Todo mundo quer estar do lado do vencedor. E com o
povo judeu não foi diferente. As pessoas queriam uma
terra livre, sem opressão. O povo esperava o tão
prometido messias e Paulo apresentou Jesus. Ora, Jesus
foi um homem que conseguiu muita atenção, fez com
que as cidades se mexessem. Trouxe a realidade do
Reino de Deus para perto das pessoas. Até aí tudo bem.
É isso que queremos! Mas, ao deparar com o sofrimento
de Cristo na cruz, tudo muda. Ser pendurado num
madeiro e não sentar-se no trono de Jerusalém? Esse
não podia ser o Messias! Foi assim que com certeza
pensaram. Quais são as provas? Onde estão os milagres
que atestam o que ele diz? Parece que Paulo confrontouse com a dureza do coração.”

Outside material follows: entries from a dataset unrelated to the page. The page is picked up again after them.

-- ==== Sys2Proof/Machine/PowerUp.lean ====
section
/-! DEFINITION. Reset, supplies, clocks, the battery domain, tamper sensors, the second (R404, R405, R437 to R439, R448, R513 to R531, R536, R537). -/

namespace Sys2Proof.Machine

/-! ## Starting (R405, R519, R529, R530) -/

/-- The known-answer test of start-up: each failing element is fenced and start-up continues (Table 14-9). -/
def State.startTest (s : State) (kat : List Nat) : State :=
  if s.power.run = .running then kat.foldl (fun (t : State) e => if e < 158 ∧ !t.fenced e then t.fenceOut e 1 else t) s else s

/-- The unit starts where nothing holds it: both reset inputs high, POWER_FAIL_N high, the junction in range (R519, R522, R529). -/
def State.startIfFree (s : State) (otp : List (Nat × Nat × Bool)) (kat : List Nat) : State :=
  if s.power.resetN && s.power.pwrGood && s.power.powerFailN && s.power.inRange && !s.power.needsReset then (s.startUp otp kat).startTest kat else s

/-- COLD_RESET_RELEASE (R530). -/
def execColdResetRelease (inRange : Bool) (mem : BitVec 4 × Nat × Nat × Bool) (flash : Option FwImage × Option FwImage) (otp : List (Nat × Nat × Bool)) (kat : List Nat) (s : State) : Host.Outcome State Fault Refusal :=
  ok (if s.power.run ≠ .coldReset then s
      else
        State.startIfFree { s with
          power := { s.power with resetN := true, pwrGood := true, inRange := inRange, vddIo := true, onBattery := false }
          host := { s.host with mem := mem }
          life := { s.life with flash := flash } } otp kat)

/-- RESTART_AFTER_QUIESCENCE (R405). -/
def execRestartAfterQuiescence (otp : List (Nat × Nat × Bool)) (kat : List Nat) (s : State) : Host.Outcome State Fault Refusal :=
  ok (if s.power.run = .quiescent ∨ s.power.run = .coldReset then
        State.startIfFree { s with power := { s.power with powerFailN := true } } otp kat
      else s)

/-! ## Triggers of the power-fail sequence (R404, R513, R518, R520, R522, R528) -/

/-- RESET_N_FALL (R520). -/
def execResetNFall (s : State) : Host.Outcome State Fault Refusal :=
  ok (State.trigger { s with power := { s.power with resetN := false, thermTrip := false, needsReset := false } } 1)

/-- PWR_GOOD_FALL (R520). -/
def execPwrGoodFall (s : State) : Host.Outcome State Fault Refusal :=
  ok (State.trigger { s with power := { s.power with pwrGood := false, needsReset := false } } 1)

/-- POWER_FAIL_N_FALL (R404). -/
def execPowerFailNFall (s : State) : Host.Outcome State Fault Refusal :=
  ok (State.trigger { s with power := { s.power with powerFailN := false } } 1)

/-- Supplies in the order of Table 14-5: 5 is VDD_IO, 6 VDD_NV. VDD_IO holds the latch of THERM_TRIP_N. -/
def State.supplyDown (s : State) (supply : Nat) : State :=
  if supply = 5 then { s with power := { s.power with vddIo := false, thermTrip := false } } else s

/-- SUPPLY_DETECTOR_TRIP (R513). -/
def execSupplyDetectorTrip (supply : Nat) (s : State) : Host.Outcome State Fault Refusal :=
  ok (if supply ≤ 6 then (s.supplyDown supply).trigger 2 else s)

/-- THERMAL_TRIP (R528). -/
def execThermalTrip (sensor : Nat) (tj : Int) (s : State) : Host.Outcome State Fault Refusal :=
  ok (if sensor < 16 ∧ 115 < tj then
        State.trigger { s with power := { s.power with thermTrip := true, needsReset := true, tjMax := max s.power.tjMax tj } } 2
      else s)

/-- POWER_FAIL_SEQUENCE (R404). -/
def execPowerFailSequence (s : State) : Host.Outcome State Fault Refusal :=
  ok (match s.power.run, s.power.fail with
      | .failing, some (p, trigger, cycle) => s.powerFail p trigger cycle
      | _, _ => s)

/-! ## SYS_CLK (R518) -/

/-- SYS_CLK_LOSS (R518). -/
def execSysClkLoss (s : State) : Host.Outcome State Fault Refusal :=
  ok (if s.frame.ticking && !s.power.holdover then
        { s with power := { s.power with holdover := true, holdoverAt := some s.frame.num } }
      else s)

/-- SYS_CLK_RETURN (R518). -/
def execSysClkReturn (s : State) : Host.Outcome State Fault Refusal :=
  ok { s with power := { s.power with holdover := false, holdoverAt := none } }

/-- HOLDOVER_EXPIRY (R518). -/
def execHoldoverExpiry (s : State) : Host.Outcome State Fault Refusal :=
  ok (match s.power.holdoverAt with
      | some f => if s.power.holdover && decide (f + 1000 ≤ s.frame.num) then
          State.trigger { s with power := { s.power with needsReset := true } } 2 else s
      | none => s)

/-! ## Tamper (R437 to R439, Table 11-9) -/

/-- Logic runs on main power: from the release of cold reset until quiescence. -/
def State.powered (s : State) : Bool :=
  match s.power.run with
  | .coldReset => false
  | .quiescent => false
  | _ => true

/-- A sensor is armed (R437). -/
def State.armed (s : State) (code : Nat) : Bool :=
  decide (s.life.otp.lcs ≠ .scrapped) &&
  (if code = 0x06 ∨ code = 0x07 then true
   else if code = 0x08 then s.power.onBattery
   else if 0x10 ≤ code ∧ code ≤ 0x17 then s.life.cfg.inputEn.getLsbD (code - 0x10)
   else if code = 0x18 ∨ code = 0x19 then s.life.cfg.meshEn.getLsbD (code - 0x18)
   else decide (1 ≤ code) && decide (code ≤ 5) && s.powered)

/-- TAMPER_TRIP (R438). -/
def execTamperTrip (code : Nat) (s : State) : Host.Outcome State Fault Refusal :=
  ok (if !s.armed code then s else if s.powered then s.tamperResponse code else s.latchTamper code)

/-! ## The battery domain (R515, R536) -/

/-- VBAT_LOW (R515). -/
def execVbatLow (s : State) : Host.Outcome State Fault Refusal :=
  ok (if !s.powered || s.power.onBattery || s.life.vbatLow then s
      else
        let (mv, s1) := s.take 32
        ({ s1 with life := { s1.life with vbatLow := true } }).raise 0x8012 true (mv.toNat % 2500) 0 0)

/-- BATTERY_SWITCHOVER (R515). -/
def execBatterySwitchover (onBattery : Bool) (s : State) : Host.Outcome State Fault Refusal :=
  ok { s with power := { s.power with onBattery := onBattery } }

/-- BATTERY_DOMAIN_POWER_LOSS (R536). -/
def execBatteryDomainPowerLoss (s : State) : Host.Outcome State Fault Refusal :=
  ok (if s.powered then s
      else { s with life := { s.life with bbram := 0, check := .invalid, latch := none, batSeconds := 0 } })

/-! ## The second (R448, R468, R536) -/

/-- SECONDS_TICK (R448). -/
def execSecondsTick (s : State) : Host.Outcome State Fault Refusal :=
  ok (if !s.frame.ticking then { s with life := { s.life with batSeconds := s.life.batSeconds + 1 } }
      else if s.strata.frameIdx < 100000 then s
      else { s with
        strata := { s.strata with seconds := s.strata.seconds + 1, frameIdx := 0, stored := some (s.strata.seconds + 1, s.frame.num) }
        test := { s.test with march := (List.range 256).map (fun k => (k, min (tnat s.test.march k + 1) 0xFFFF)) }
        life := { s.life with batSeconds := s.life.batSeconds + 1 } })

end Sys2Proof.Machine
end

Estamos no tempo da quaresma. Tempo para meditar
nos sofrimentos e na cruz de Jesus por nós. Conheci um
estudante de teologia que, numa oportunidade de
diálogo, colocou-me a seguinte questão: eu consigo
entender a pregação e os gestos de Jesus ajudando
muita gente em suas andanças pela terra santa, mas não
posso compreender como a morte de Jesus tenha sido
por nós. Qual o sentido da confissão de que Jesus morreu
pelos nossos pecados? Deus não quis a morte do seu
Filho, mas transformou mesmo esta loucura no modo
supremo de falar-nos do seu amor. Ao conhecer o
fracasso em sua própria existência, Jesus está bem
próximo de nós em nossos fracassos. Ao experimentar o
sofrimento e a morte, ele está bem próximo de nós em
nossas cruzes. Mais ainda: ao suportar a Cruz ele
denuncia as cruzes injustas que as pessoas são obrigadas
a carregar. Seu sacrifício foi definitivo, não se justificam
mais os sofrimentos impostos injustamente. A vida depois
da cruz de Jesus é vida na perspectiva da reconciliação –
paz, perdão, vida nova, salvação. Ora, nós cremos nele e
mesmo assim o sofrimento nos atinge! Sim, enquanto
este mundo for mundo, conviverão sombra e luz, mas a
loucura consiste em crer e confessar que a luz vencerá a
escuridão.
Deus escolheu o caminho da cruz, não o da glória e do
poder, para estar bem perto de nós. Em geral os
caminhos que, em nossa sabedoria humana, construímos
para chegar a Deus, o colocam no trono da glória,
apontam seu poder e majestade. O caminho dele para
chegar até nós começa pela humildade da manjedoura,
passa por seu cuidado com os pobres e excluídos,
contesta os poderosos que oprimem, chama ao
arrependimento e assume a cruz como doação em nosso
favor. Neste tempo quaresmal, também quando inciamos
as reflexões sobre um novo tema do ano, “a pergunta
básica a fazer-nos pode ser: Nossa maneira de ser igreja
é um reflexo claro da ação de Deus por intermédio de
Jesus Cristo? (Sempre lembrando que a maneira de Deus
é o caminho da humildade e do serviço.)
“A Quaresma nos oferece a oportunidade de discernir em
oração e em comunidade qual a autêntica sabedoria e a
quem seguir. Deixemo-nos transformar por Deus neste
tempo de preparação.”
A paz de Deus, que supera o nosso entendimento,
guarde nossas mente e corações em Cristo Jesus. Amém.